Failover Clustering | This is the most expensive option. Special hardware, shared disks, duplicate hardware for the failover node, clustering usually is by far the most expensive option for high availability. Plus don't forget the training for Windows administrators and SQL DBAs. On the positive side, this solution fails over the entire instance, so it usually can handle any application. | Database Mirroring | A much less expensive option since you can use disparate, off the shelf hardware and it works faster than clustering! The downside is that the failover server may need to be larger than the primary server, especially if you have 2 or more databases failing over to it. Also applications might need to be reworked to take advantage of the database mirroring features with ADO.NET upgrades or SQL Native Client enhancements. |
Log Shipping | This should be the least expensive since it can use any SQL Server and it runs in all editions, including Workgroup, though not Express. You can have multiple failover paths, so as a local and remote failover technology, this provides some nice benefits.

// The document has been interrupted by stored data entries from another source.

-- ==== Sys2Proof/Laws/ReadMap.lean ====
section
/-! SUPPORT. The READ map: an address of one row, and of no row (20 R202, R203). -/

namespace Sys2Proof.Machine

/-- An address in a row that no other row holds reads as that row says. -/
theorem readMap_of_row {s : State} {r : ReadRow} {a : Nat} (hm : r ∈ readRows s)
    (hu : ∀ r' ∈ readRows s, r'.base ≤ a ∧ a < r'.base + r'.count → r' = r)
    (h : r.base ≤ a ∧ a < r.base + r.count) : readMap s a = some (r.value (a - r.base)) := by
  unfold readMap
  generalize readRows s = rows at hm hu
  induction rows with
  | nil => simp at hm
  | cons x xs ih =>
    rw [List.findSome?_cons]
    by_cases hx : x.base ≤ a ∧ a < x.base + x.count
    · rw [if_pos hx, hu x (by simp) hx]
    · rw [if_neg hx]
      rcases List.mem_cons.mp hm with e | e
      · subst e; exact absurd h hx
      · exact ih e (fun r' hr' => hu r' (by simp [hr']))

/-- An address is unmapped exactly when no row holds it. -/
theorem readMap_eq_none {s : State} {a : Nat} :
    readMap s a = none ↔ ∀ r ∈ readRows s, ¬ (r.base ≤ a ∧ a < r.base + r.count) := by
  unfold readMap
  simp only [List.findSome?_eq_none_iff, ite_eq_right_iff, reduceCtorEq, imp_false]

end Sys2Proof.Machine
end

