/-- Bits of which the last completes the bit-sync pattern (43 R714). -/
theorem feedBits_bitsync_match (seed : BitVec 11) {pre : List Bool} {b : Bool} {s : State}
    (hm : s.rx.mode = .findBitsync) (hpre : avoids [bitsyncPattern] s.rx.detData pre = true)
    (hmatch : shiftIn (pre.foldl shiftIn s.rx.detData) b = bitsyncPattern) :
    (feedBits seed (pre ++ [b]) s).rx.mode = .findWordsync ∧ (feedBits seed (pre ++ [b]) s).rx.detData = 0 ∧
    (feedBits seed (pre ++ [b]) s).rx.modeCounter = 0 ∧ (feedBits seed (pre ++ [b]) s).stat[6] = s.stat[6] := by
  rw [feedBits_append, feedBits_bitsync seed pre hm hpre, feedBits_cons,
    sampleBit_of_bitsync_match (s := bitsyncShifted pre s) hm hmatch]
  exact ⟨rfl, rfl, rfl, countEvent_stat_of_ne (by decide) (by decide)⟩

/-- Bits of which the last completes the word-sync pattern in one of its polarities (43 R715). -/
theorem feedBits_wordsync_match (seed : BitVec 11) {mid : List Bool} {b : Bool} {s : State}
    (hm : s.rx.mode = .findWordsync) (hmid : avoids [wordsyncPattern, wordsyncInverted] s.rx.detData mid = true)
    (hmax : s.cfg.findWordsyncTimeout ≤ 65534)
    (htime : s.rx.modeCounter.toNat + mid.length ≤ s.cfg.findWordsyncTimeout) {inverted : Bool}
    (hmatch : shiftIn (mid.foldl shiftIn s.rx.detData) b = if inverted then wordsyncInverted else wordsyncPattern) :
    Collected (feedBits seed (mid ++ [b]) s) (feedBits seed (mid ++ [b]) s) [] ∧
    (feedBits seed (mid ++ [b]) s).rx.polarity = inverted ∧
    (feedBits seed (mid ++ [b]) s).stat[6] = s.stat[6] := by
  have hone : shiftIn (mid.foldl shiftIn s.rx.detData) b = wordsyncPattern ∨
      shiftIn (mid.foldl shiftIn s.rx.detData) b = wordsyncInverted := by
    rw [hmatch]
    cases inverted
    · exact .inl rfl
    · exact .inr rfl
  have hpolarity : decide (shiftIn (mid.foldl shiftIn s.rx.detData) b = wordsyncInverted) = inverted := by
    rw [hmatch]
    cases inverted <;> rfl
  rw [feedBits_append, feedBits_wordsync seed mid hm hmid hmax htime, feedBits_cons,
    sampleBit_of_wordsync_match (s := wordsyncShifted mid s) hm hone]
  exact ⟨⟨.inl rfl, rfl, rfl, rfl, rfl, rfl, rfl, fun i hi => absurd hi (Nat.not_lt_zero i), fun _ _ _ => rfl,
    fun _ => rfl⟩, hpolarity, countEvent_stat_of_ne (by decide) (by decide)⟩

/-- The header from an empty shift register: the receiver is at the start of the first codeword, in the polarity of the
line (43 R714, R715). -/
theorem feedBits_header (seed : BitVec 11) {s : State} (hm : s.rx.mode = .findBitsync) (hdata : s.rx.detData = 0)
    (htime : 32 ≤ s.cfg.findWordsyncTimeout) (hmax : s.cfg.findWordsyncTimeout ≤ 65534) (inverted : Bool) :
    Collected (feedBits seed (headerBits inverted) s) (feedBits seed (headerBits inverted) s) [] ∧
    (feedBits seed (headerBits inverted) s).rx.polarity = inverted ∧
    (feedBits seed (headerBits inverted) s).stat[6] = s.stat[6] := by
  obtain ⟨pre, b, mid, b', hbits, hlen, hpre, hbitsync, hmid, hwordsync⟩ := headerBits_patterns inverted
  rw [← hdata] at hpre hbitsync
  obtain ⟨hmode, hzero, hcounter, hstat⟩ := feedBits_bitsync_match seed hm hpre hbitsync
  have hcfg := (feedBits_frame seed (pre ++ [b]) s).cfg
  rw [← hzero] at hmid hwordsync
  rw [hbits, feedBits_append, ← hstat]
  refine feedBits_wordsync_match seed hmode hmid (by rw [hcfg]; exact hmax) ?_ hwordsync
  rw [hcounter, hcfg]
  show 0 + mid.length ≤ _
  omega

/-! ### The codewords (45 R901, 46 R1000) -/

/-- The codewords of a byte list. -/
def codewordsOf (c : Config) (bs : List Byte) : List (BitVec 11) := bs.map c.precode

/-- The codeword stream on the line. -/
theorem map_codewordStream (c : Config) (bs : List Byte) (polarity : Bool) :
    (codewordStream c bs).map (polarity ^^ ·) = lineBits polarity (codewordsOf c bs) := by
  rw [codewordStream, lineBits, codewordsOf, List.map_flatMap, List.flatMap_map]

/-- The bytes of received table codewords stand in RXBUF (43 R717 (d), 45 R902). -/
theorem Collected.rxbuf_take {s t : State} {bs : List Byte} (hc : s.cfg.PrecodeOk)
    (h : Collected s t (codewordsOf s.cfg bs)) : t.rx.rxbuf.toList.take bs.length = bs := by
  apply List.ext_getElem?
  intro i
  rw [List.getElem?_take]
  have hlen : (codewordsOf s.cfg bs).length = bs.length := List.length_map ..
  split
  case isTrue hi =>
    have hbyte := h.bytes i (hlen.symm ▸ hi)
    obtain ⟨hprecode, -⟩ := precode_ok hc bs[i]
    rw [Vector.getElem?_toList, hbyte, List.getElem?_eq_getElem hi]
    simp only [codewordsOf, List.getElem_map, hprecode]
  case isFalse hi => rw [List.getElem?_eq_none (Nat.le_of_not_lt hi)]

/-- The trailer starts with the EOP codeword (46 R1004). -/
theorem trailer_bits : ∃ rest, [0xE67C#16, 0xCC00#16].flatMap bitsOf = bitsOf eopCodeword ++ rest :=
  ⟨([0xE67C#16, 0xCC00#16].flatMap bitsOf).drop 11, by decide⟩
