-- ==== Sys2Proof/Certificates/Slice0/Obligations.lean ====
section
/-! DEFINITION. The statements for the provers. The first part spells out, in the words of the rules and not through the model's
own operations, the shapes several statements share; the obligations follow. -/

namespace Sys2Proof.Statements

open Sys2Proof Sys2Proof.Machine

/-- The state with one more response and nothing else changed. -/
def answered (s : State) (r : Response) : State := { s with responses := s.responses ++ [r] }

/-- The value of the byte at an offset. -/
def byteVal (s : State) (off : Nat) : Nat := ((s.readByte off).getD 0).toNat

/-- The big-endian value of the `w` bytes from an offset (20_memory.md R23). -/
def chunkVal (s : State) (off w : Nat) : Nat := (List.range w).foldl (fun acc j => 256 * acc + byteVal s (off + j)) 0

/-- Byte `j` of the `w`-byte big-endian two's-complement form of `v`, `v[8(w-j)-1 : 8(w-1-j)]`. -/
def packedByte (w j : Nat) (v : Int) : Byte := BitVec.ofInt 8 (v / 2 ^ (8 * (w - 1 - j)))

/-- The signed reading of an `n`-bit pattern: itself below half the range, less `2^n` otherwise. -/
def signedReading (n u : Nat) : Int := if u < 2 ^ (n - 1) then (u : Int) else (u : Int) - 2 ^ n

/-- A load that succeeds: the buffer holds exactly the elements in input order, each big-endian in `w` bytes, the answer is the
length in words, and nothing else changes. `val` reads an operand as an integer. -/
def LoadStores {α : Type} (mk : List α → Instr) (w : Nat) (val : α → Int) (vs : List α) (s : State) : Prop :=
  ∃ t, exec (mk vs) s = .next t ∧ t.pending = s.pending ∧
    t.responses = s.responses ++ [.ok (.stored (vs.length * w / 2))] ∧
    t.buf.length = vs.length * w ∧
    ∀ k v, vs[k]? = some v → ∀ j, j < w → t.readByte (k * w + j) = some (packedByte w j (val v))

/-- The `ow` words of an operand element, most significant first: word `j` is bits `16(ow-j)-1` to `16(ow-1-j)` of the operand's
two's-complement pattern (30_encoding.md R38, R39). -/
def elementWords (ow : Nat) (v : Int) : List Word := (List.range ow).map fun j => BitVec.ofInt 16 (v / 2 ^ (16 * (ow - 1 - j)))

/-- The encoding of a load: header, count, and the elements in input order, `ow` words each (30_encoding.md R37). `val` reads an
operand as an integer. -/
def LoadEncoding {α : Type} (mk : List α → Instr) (hdr : Word) (ow : Nat) (val : α → Int) : Prop :=
  ∀ vs : List α, encode (mk vs) = hdr :: BitVec.ofNat 16 vs.length :: vs.flatMap fun v => elementWords ow (val v)

/-- The rule of an integer load of width `w` and range `lo` to `hi` (40_load_pack.md R61 to R67): encoding; success; CapacityError
when the packed size passes 256 bytes, whatever the values; RangeError at the first value out of range. -/
def IntegerLoad (mk : List Int → Instr) (hdr : Word) (w : Nat) (lo hi : Int) : Prop :=
  LoadEncoding mk hdr 5 id ∧
  ∀ (vs : List Int) (s : State),
    (vs.length * w ≤ 256 → (∀ v ∈ vs, lo ≤ v ∧ v ≤ hi) → LoadStores mk w id vs s) ∧
    (256 < vs.length * w → exec (mk vs) s = .next (answered s (.error (.capacityError vs.length)))) ∧
    (vs.length * w ≤ 256 → ∀ k v, vs[k]? = some v → ¬ (lo ≤ v ∧ v ≤ hi) →
      (∀ j u, j < k → vs[j]? = some u → lo ≤ u ∧ u ≤ hi) →
      exec (mk vs) s = .next (answered s (.error (.rangeError k))))

/-- The rule of a load of bit patterns (40_load_pack.md R69, R70, R71): every pattern is stored as given, only the capacity can
refuse it. -/
def PatternLoad {n : Nat} (mk : List (BitVec n) → Instr) (hdr : Word) (ow w : Nat) : Prop :=
  LoadEncoding mk hdr ow (fun v => (v.toNat : Int)) ∧
  ∀ (vs : List (BitVec n)) (s : State),
    (vs.length * w ≤ 256 → LoadStores mk w (fun v => (v.toNat : Int)) vs s) ∧
    (256 < vs.length * w → exec (mk vs) s = .next (answered s (.error (.capacityError vs.length))))
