-- ==== Sys2Proof/Tests/Slice0.lean ====
section
/-! SUPPORT. Tests on fixed values and the witnesses of the statements' hypotheses. The expected values of the tests named after a
vector (T-..., S...) are those of 95_test_vectors.md; the others are worked by hand from the rule named. -/

namespace Sys2Proof.Tests

open Sys2Proof Sys2Proof.Machine Sys2Proof.Statements

/-- A block that holds `m`, with one command pending. -/
def given (m : Memory) (c : Transaction) : State := { buf := m, pending := [.command c], responses := [] }

/-- A block that holds `m`, with nothing pending. -/
def holding (m : Memory) : State := { buf := m, pending := [], responses := [] }

/-- What one step on a pending command leaves in the buffer and puts on the response port. -/
def wire (m : Memory) (c : Transaction) : Option (Memory × List Transaction) :=
  match step (given m c) with
  | .next t => some (t.buf, t.responses.map responseWords)
  | .fault _ => none
  | .refused _ => none

/-- The typed responses after one step on a pending command. -/
def typed (m : Memory) (c : Transaction) : Option (List Response) :=
  match step (given m c) with
  | .next t => some t.responses
  | .fault _ => none
  | .refused _ => none

/-- The state an outcome goes on in. -/
def nextState (o : Host.Outcome State Fault Refusal) : Option State :=
  match o with
  | .next t => some t
  | .fault _ => none
  | .refused _ => none

/-! ### Well-formedness: each check refuses an ill-formed term -/

theorem test_illformed_element_above : Instr.wellFormed (.ldU64 [2 ^ 79]) = false := by decide
theorem test_illformed_element_below : Instr.wellFormed (.ldI64 [0, -(2 ^ 79) - 1]) = false := by decide
theorem test_illformed_count_integers : Instr.wellFormed (.ldI16 (List.replicate 65536 0)) = false := by
  have h : ∀ n, 65535 < n → Instr.wellFormed (.ldI16 (List.replicate n 0)) = false := fun n hn => by
    simp [Instr.wellFormed, intOperandsFit, countFits, hn]
  exact h 65536 (by norm_num)
theorem test_illformed_count_floats : Instr.wellFormed (.ldF32 (List.replicate 65536 0)) = false := by
  have h : ∀ n, 65535 < n → Instr.wellFormed (.ldF32 (List.replicate n 0)) = false := fun n hn => by
    simp [Instr.wellFormed, countFits, hn]
  exact h 65536 (by norm_num)
theorem test_illformed_count_words : Instr.wellFormed (.ldWords (List.replicate 65536 0)) = false := by
  have h : ∀ n, 65535 < n → Instr.wellFormed (.ldWords (List.replicate n 0)) = false := fun n hn => by
    simp [Instr.wellFormed, countFits, hn]
  exact h 65536 (by norm_num)

/-! ### Decoding: a word of every row, written out from 30_encoding.md R36 to R41 -/

theorem test_decode_ldU16 :
    decode [0x1000, 0x0002, 0x0000, 0x0000, 0x0000, 0x0000, 0x0102, 0x0000, 0x0000, 0x0000, 0x0000, 0x0304]
      = .ok (.ldU16 [258, 772]) := by decide
theorem test_decode_ldI16 : decode [0x1100, 0x0001, 0xFFFF, 0xFFFF, 0xFFFF, 0xFFFF, 0xFFFE] = .ok (.ldI16 [-2]) := by decide
theorem test_decode_ldU32 : decode [0x1200, 0x0001, 0x0000, 0x0000, 0x0000, 0x0102, 0x0304] = .ok (.ldU32 [16909060]) := by
  decide
theorem test_decode_ldI32 : decode [0x1300, 0x0001, 0xFFFF, 0xFFFF, 0xFFFF, 0xFFFF, 0x0000] = .ok (.ldI32 [-65536]) := by
  decide
theorem test_decode_ldU64 :
    decode [0x1400, 0x0001, 0x0000, 0xFFFF, 0xFFFF, 0xFFFF, 0xFFFF] = .ok (.ldU64 [18446744073709551615]) := by decide
theorem test_decode_ldI64 :
    decode [0x1500, 0x0001, 0xFFFF, 0x8000, 0x0000, 0x0000, 0x0000] = .ok (.ldI64 [-9223372036854775808]) := by decide
theorem test_decode_ldF32 :
    decode [0x1600, 0x0002, 0xC020, 0x0000, 0x7FC0, 0x0001] = .ok (.ldF32 [0xC0200000#32, 0x7FC00001#32]) := by decide
theorem test_decode_ldF64 : decode [0x1700, 0x0001, 0x4009, 0x21F9, 0xF01B, 0x866E] = .ok (.ldF64 [0x400921F9F01B866E#64]) := by
  decide
theorem test_decode_ldWords : decode [0x1800, 0x0002, 0x0001, 0x0002] = .ok (.ldWords [0x0001, 0x0002]) := by decide
theorem test_decode_views :
    decode [0x2000] = .ok .rdU16 ∧ decode [0x2100] = .ok .rdI16 ∧ decode [0x2200] = .ok .rdU32 ∧ decode [0x2300] = .ok .rdI32 ∧
    decode [0x2400] = .ok .rdU64 ∧ decode [0x2500] = .ok .rdI64 ∧ decode [0x2600] = .ok .rdF32 ∧
    decode [0x2700] = .ok .rdF64 ∧ decode [0x2800] = .ok .rdWords := by decide
theorem test_decode_raw_hex_text :
    decode [0x2900] = .ok .rdBytes ∧ decode [0x2A00] = .ok .rdHex ∧ decode [0x2B00] = .ok (.rdText .latin1) ∧
    decode [0x2B01] = .ok (.rdText .ascii) := by decide
theorem test_decode_swaps : decode [0x3000] = .ok .swapBytes ∧ decode [0x3100] = .ok .swapWords := by decide

/-- T-IL1 to T-IL21: every row is answered `0005 0000` and leaves the buffer. -/
theorem test_illegal_commands :
    ∀ c ∈ ([[], [0x0000], [0xFFFF], [0x4000], [0x1900, 0x0000], [0x1B00, 0x0000], [0x2C00], [0x3200], [0x1001, 0x0000],
        [0x2001], [0x3001], [0x2B02], [0x2BFF], [0x2000, 0x0000], [0x3100, 0x0001], [0x1800], [0x1800, 0x0002, 0x0001],
        [0x1800, 0x0001, 0x0001, 0x0002], [0x1600, 0x0001, 0x3F80], [0x1000, 0x0001, 0x0001], [0x1000, 0x0081]] :
        List Transaction),
      wire [0xAA, 0xBB] c = some ([0xAA, 0xBB], [[0x0005, 0x0000]]) := by decide

/-- The opcode table numbers the first word in bits 15:0 and the count word in bits 31:16. -/
theorem test_table_word_of_every_format :
    decodeTableWord 16 0x1000 = some (.ldU16 []) ∧ decodeTableWord 32 0x00011600 = some (.ldF32 [0]) ∧
    decodeTableWord 16 0x2B01 = some (.rdText .ascii) ∧ decodeTableWord 16 0x3100 = some .swapWords ∧
    decodeTableWord 16 0x2C00 = none := by decide

/-- The word placed for the next step is the command that step runs. -/
theorem test_withFetchWord_is_what_step_runs :
    (nextState (step ((holding [1, 2]).withFetchWord 16 0x3000))).map (fun t => (t.buf, t.pending, t.responses))
      = some ([2, 1], [], [.ok (.stored 1)]) := by decide
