-- ==== Sys2Proof/Machine/Flags.lean ====
section
/-! DEFINITION. The error codes (60_exceptions.md R171, R172), the STATUS and CTRL words (10_state.md R24, R25) and the
interrupt output (R48). -/

namespace Sys2Proof.Machine

/-- The sub-causes of R172's table. -/
inductive CmdError where
  | stepZero | tsBeforeT0 | digitsUnsupported | formatRange
  | keyEmpty | hmacFail
  | reservedOpcode | reservedField
  | scopeClosed | keyFull
deriving DecidableEq, Repr

/-- The error kind, STATUS.ERR (R171): 1 InvalidParameter, 2 CryptoFailure, 3 IllegalCommand, 4 KeyFault. -/
def CmdError.errCode : CmdError → BitVec 4
  | .stepZero => 1
  | .tsBeforeT0 => 1
  | .digitsUnsupported => 1
  | .formatRange => 1
  | .keyEmpty => 2
  | .hmacFail => 2
  | .reservedOpcode => 3
  | .reservedField => 3
  | .scopeClosed => 4
  | .keyFull => 4

/-- The sub-cause, STATUS.INFO (R172). -/
def CmdError.infoCode : CmdError → BitVec 8
  | .stepZero => 1
  | .tsBeforeT0 => 2
  | .digitsUnsupported => 3
  | .formatRange => 4
  | .keyEmpty => 1
  | .hmacFail => 2
  | .reservedOpcode => 1
  | .reservedField => 2
  | .scopeClosed => 1
  | .keyFull => 2

/-- The sub-causes of R172's table, each once. -/
def allCmdErrors : List CmdError :=
  [.stepZero, .tsBeforeT0, .digitsUnsupported, .formatRange, .keyEmpty, .hmacFail,
   .reservedOpcode, .reservedField, .scopeClosed, .keyFull]

/-- The sub-cause of an illegal word (30_encoding.md R89). -/
def illegalError : Illegal → CmdError
  | .reservedOpcode => .reservedOpcode
  | .reservedField => .reservedField

/-- STATUS as the host reads it, the fields of R25's table from bit 31 down. -/
def statusWord (s : State) : Word :=
  (0#8 ++ s.info ++ 0#4 ++ s.err ++ 0#4 ++ BitVec.ofBool s.scope ++ BitVec.ofBool s.ovr ++
    BitVec.ofBool s.done ++ BitVec.ofBool s.busy : BitVec 32)

/-- CTRL as the host reads it: IRQ_EN in bit 0, the rest reserved (R24). -/
def ctrlWord (s : State) : Word := (BitVec.ofBool s.irqEn).setWidth 32

/-- The interrupt output, `irq = CTRL.IRQ_EN AND STATUS.DONE` (R48, R178). -/
def State.irq (s : State) : Bool := s.irqEn && s.done

end Sys2Proof.Machine
end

The downside is that to redirect clients can take time or require a more expensive network infrastructure to handle abstraction from the SQL Server instance. |
Replication | Also a low cost solution with using regular hardware and multiple failover paths, but also requiring the network abstraction as in log shipping. Another downside here is that typically in the other solutions if you have a server that is strictly for failover you do not need to license that server. However in this case replication is not listed here as an HA technology, so I would expect Microsoft would want failover servers licensed if implemented through replication. The administration cost could be high here as a large number of databases could result in some complicated replication schemes. |
Conclusion
This is kind of a basic look at high availability, but I hope from a different perspective than you might otherwise see. I tried to examine it more from a practical perspective, though I know there is much more to write than I've shown here.
If I had to choose a technology for SQLServerCentral.com, and I probably should, I'd look at database mirroring to fail to another local instance at our colocation facility and log shipping to get a remote failover going at another location. We're getting close to implementing that type of solution and I'd probably use some custom scripting to handle the job failover on the remote servers.